Data Guard or Storage based replication?
September 28, 2011 5 Comments
A comparison between Oracle (Active) Data Guard and EMC replication for disaster recovery purposes
This is an article I wrote a while ago for customers’ Database Administrators (DBAs) and application managers, that helps them in selecting the right Disaster Recovery tools for their business applications.

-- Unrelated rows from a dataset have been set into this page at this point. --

/-- Table OD-11, and the indirect window of Table OD-3a. -/
def odRows11 : List OdRow :=
  [ { lo := 0x2D00, hi := 0x2D3F, sub := 1, subHi := 5, kind := .u, bytes := 4, acc := .ro, own := .mb },
    { lo := 0x2D00, hi := 0x2D3F, sub := 6, subHi := 6, kind := .u, bytes := 4, acc := .wo, own := .mb },
    { lo := 0x2D00, hi := 0x2D3F, sub := 7, subHi := 7, kind := .u, bytes := 1, acc := .rwb, own := .mb, max := 1 },
    { lo := 0x2D00, hi := 0x2D3F, sub := 8, subHi := 8, kind := .u, bytes := 1, acc := .wo, own := .mb, min := 1, max := 1 },
    { lo := 0x2D00, hi := 0x2D3F, sub := 9, subHi := 9, kind := .u, bytes := 1, acc := .ro, own := .mb },
    { lo := 0x2D00, hi := 0x2D3F, sub := 0xA, subHi := 0xA, kind := .u, bytes := 1, acc := .rw, own := .mb, max := 1 },
    { lo := 0x2E00, hi := 0x2E00, sub := 1, subHi := 1, kind := .u, bytes := 2, acc := .rw, own := .t, max := 4095 },
    { lo := 0x2E01, hi := 0x2E01, sub := 1, subHi := 1, kind := .u, bytes := 4, acc := .ro, own := .t },
    { lo := 0x2E01, hi := 0x2E01, sub := 2, subHi := 2, kind := .u, bytes := 2, acc := .wo, own := .t, min := 1 },
    { lo := 0x2E01, hi := 0x2E01, sub := 3, subHi := 3, kind := .u, bytes := 1, acc := .wo, own := .t, min := 1, max := 1 },
    { lo := 0x2E01, hi := 0x2E01, sub := 4, subHi := 5, kind := .u, bytes := 4, acc := .ro, own := .t },
    { lo := 0x2F00, hi := 0x2F00, sub := 1, subHi := 2, kind := .u, bytes := 4, acc := .ro, own := .w },
    { lo := 0x2F00, hi := 0x2F00, sub := 3, subHi := 3, kind := .u, bytes := 1, acc := .wo, own := .w, min := 1, max := 1 },
    { lo := 0x2F01, hi := 0x2F01, sub := 1, subHi := 2, kind := .u, bytes := 4, acc := .ro, own := .w },
    { lo := 0x2F01, hi := 0x2F01, sub := 3, subHi := 3, kind := .u, bytes := 8, acc := .ro, own := .w },
    { lo := 0x2F02, hi := 0x2F02, sub := 1, subHi := 1, kind := .u, bytes := 4, acc := .rw, own := .a, mask := 0xFFFFFF00 },
    { lo := 0x2F02, hi := 0x2F02, sub := 2, subHi := 2, kind := .u, bytes := 1, acc := .wo, own := .a, min := 1, max := 2 },
    { lo := 0x2F02, hi := 0x2F02, sub := 3, subHi := 3, kind := .u, bytes := 1, acc := .ro, own := .a },
    { lo := 0x2F02, hi := 0x2F02, sub := 4, subHi := 4, kind := .u, bytes := 4, acc := .ro, own := .a },
    { lo := 0x2F02, hi := 0x2F02, sub := 5, subHi := 5, kind := .u, bytes := 1, acc := .ro, own := .a },
    { lo := 0x2F02, hi := 0x2F02, sub := 0x10, subHi := 0x1F, kind := .u, bytes := 4, acc := .rw, own := .a },
    { lo := 0x2F10, hi := 0x2F4F, sub := 1, subHi := 2, kind := .u, bytes := 4, acc := .ro, own := .w },
    { lo := 0x2F10, hi := 0x2F4F, sub := 3, subHi := 3, kind := .u, bytes := 8, acc := .ro, own := .w } ]

/-- Every row of the dictionary (R300). -/
def odRows : List OdRow :=
  odRows4 ++ odRowsPdo ++ odRows5 ++ odRows6 ++ odRowsCam 0 ++ odRowsCam 1 ++ odRowsCam 2 ++ odRowsCam 3
    ++ odRowsShed 1 47000 48000 ++ odRowsShed 2 46000 47000 ++ odRowsShed 3 45000 46000 ++ odRowsShed 4 44000 45000
    ++ odRowsShed 5 42000 43500 ++ odRowsShed 6 40000 42000
    ++ odRows7 ++ odRows8 ++ odRows9a ++ odRows9b ++ odRows10 ++ odRows11

/-- The row that holds an object. -/
def odRow? (idx sub : Nat) : Option OdRow :=
  odRows.find? (fun r => r.lo ≤ idx && idx ≤ r.hi && r.sub ≤ sub && sub ≤ r.subHi)

/-- The index holds some object (R300). -/
def odIndex (idx : Nat) : Bool := odRows.any (fun r => r.lo ≤ idx && idx ≤ r.hi)

/-- Clock ticks of 80 MHz per nominal bit (R275). -/
def nominalTq (w : Nat) : Nat := (bitsOf w 0 8 + 1) * (1 + (bitsOf w 24 8 + 1) + (bitsOf w 17 7 + 1))

/-- Clock ticks of 80 MHz per data bit (R275). -/
def dataTq (w : Nat) : Nat := (bitsOf w 0 5 + 1) * (1 + (bitsOf w 27 5 + 1) + (bitsOf w 23 4 + 1))

/-- A nominal timing word within Table FIELD-1. -/
def nominalOk (w : Nat) : Bool :=
  2 ≤ bitsOf w 24 8 + 1 && bitsOf w 10 7 ≤ bitsOf w 17 7 && 80 ≤ nominalTq w && nominalTq w ≤ 640

/-- A data timing word within Table FIELD-1, beside the nominal word `n` (R275). -/
def dataOk (n w : Nat) : Bool :=
  bitsOf w 19 4 ≤ bitsOf w 23 4 && 10 ≤ dataTq w && dataTq w ≤ nominalTq n && (40 ≤ dataTq w || bitOf w 11)

/-- Ranges of one object that are more than an interval (13, the owning chapters). -/
def odExtra (idx sub v : Nat) : Bool :=
  if idx = 0x1019 then v ≠ 1
  else if (0x1400 ≤ idx ∧ idx ≤ 0x141F ∨ 0x1800 ≤ idx ∧ idx ≤ 0x181F) ∧ sub = 2 then v ≤ 240 || v = 254 || v = 255
  else if idx = 0x2100 ∧ sub = 8 then bitsOf v 2 2 ≤ 1
  else if idx = 0x2200 ∧ sub = 5 then v % 4096 = 0
  else if idx = 0x2300 ∧ 0x60 ≤ sub ∧ sub ≤ 0x7F then bitsOf v 24 8 ≤ 31 || bitsOf v 24 8 = 0xFF
  else if idx = 0x2610 ∧ sub = 3 then v % 4096 = 0
  else if idx = 0x2710 ∧ (sub = 4 ∨ sub = 5) then v = 0 || 3 ≤ v
  else if idx = 0x2300 ∧ (sub = 0x10 ∨ sub = 0x14 ∨ sub = 0x18 ∨ sub = 0x1C) then bitsOf v 2 2 ≠ 3
  else if idx = 0x2300 ∧ (sub = 0x11 ∨ sub = 0x15 ∨ sub = 0x19 ∨ sub = 0x1D) then
    1 ≤ bitsOf v 16 16 && bitsOf v 16 16 ≤ 8192 && 16 ≤ bitsOf v 0 16 && bitsOf v 0 16 ≤ 8192
  else if idx = 0x2300 ∧ (sub = 0x13 ∨ sub = 0x17 ∨ sub = 0x1B ∨ sub = 0x1F) then
    1 ≤ bitsOf v 0 16 && bitsOf v 0 16 ≤ 1000
  else if idx = 0x2300 ∧ (sub = 0x20 ∨ sub = 0x22) then nominalOk v
  else if 0x2800 ≤ idx ∧ idx ≤ 0x2807 ∧ sub = 7 then
    bitsOf v 16 5 ≤ 25 && ((50 ≤ bitsOf v 0 9 && bitsOf v 0 9 ≤ 400) || (bitsOf v 16 5 = 0 && bitsOf v 0 9 = 0))
  else if 0x2800 ≤ idx ∧ idx ≤ 0x2807 ∧ sub = 1 then idx % 2 = 0 || !bitOf v 1
  else if 0x2A00 ≤ idx ∧ idx ≤ 0x2A0F ∧ sub = 9 then
    bitsOf v 16 8 ≤ 1 && (bitsOf v 24 8 ≤ 8 || (bitsOf v 24 8 = 12 && bitsOf v 16 8 = 1))
  else if idx = 0x2B11 ∧ sub = 1 then bitsOf v 48 9 ≤ 399
  else if 0x2A20 ≤ idx ∧ idx ≤ 0x2A27 ∧ sub = 2 then v ≤ 15 || v = 0xFF
  else true

/-- A value, its reserved bits cleared, lies in the object's range (R305). -/
def OdRow.inRange (r : OdRow) (idx sub v : Nat) : Bool :=
  (match r.kind with
    | .u => r.min ≤ (v : Int) && (v : Int) ≤ r.max
    | .i => r.min ≤ signedOf (8 * r.bytes) v && signedOf (8 * r.bytes) v ≤ r.max
    | .os => true)
  && odExtra idx sub v

end Sys2Proof.Machine
end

It is slightly modified to update new insights and to make it more readable on the web.
Oracle Data Guard
Data Guard is a tool that has evolved over time. It started out in the Oracle version 7 and 8 period (or maybe even before) where customers used scripting and self-made tools to replicate Oracle archive logs, over some kind of network connection (often over TCP/IP using FTP or NFS protocols to transfer files), to keep a standby database more or less in sync with the primary. Starting with version 8, Oracle developed a management toolset – initially called Managed Standby on top of this and eventually this evolved into a separate tool, currently called Oracle Data Guard.
The purpose of Data Guard is primarily Disaster Recovery (D/R) but, in some cases, you can also use it for backup offloading, data distribution and some other things. Bear in mind that database log shipping for Disaster Recovery evolved over time, and was never designed from scratch as a Disaster Recovery tool. It is still depending more or less on the old log shipping method, even though Oracle did some tweaks and changes to the database software to make it more of an enterprise D/R tool.
For example, normally if you perform non-logged transactions (such as creating an index or load tables using the NOLOGGING option) on the primary database, the changes do not get shipped to the standby (thus, you lose data in the event of a fail-over). Oracle solved this by implementing a “force logging” mode which, if set, forces all transactions to be logged (and therefore shipped to the standby) – with the additional penalty on performance and more logging data to be generated and this can have severe impact on things like Data Warehouse Loading and other sorts of business processing – and the effect of this is often not considered during performance Proof-of-concepts as in such POC’s, D/R is almost never part of the key decision factors. This behavior already suggests that Data Guard depends on careful installation, configuration and monitoring – and a minor bug in the software stack or config setting could render the standby database useless until after a full re-sync. Also, it only replicates database data – one database at a time – and does not care at all for non-database application data, host software, middle-ware or anything else.
EMC Remote Replication
Tools such as EMC SRDF and EMC Recoverpoint were designed from scratch as business continuity tools (i.e. Disaster Recovery and to support Backup/Restore scenarios) and, by architecture do not depend on any host platform hardware, operating system, driver, database, application, filesystem, network stack, volume manager or any other component on the application host.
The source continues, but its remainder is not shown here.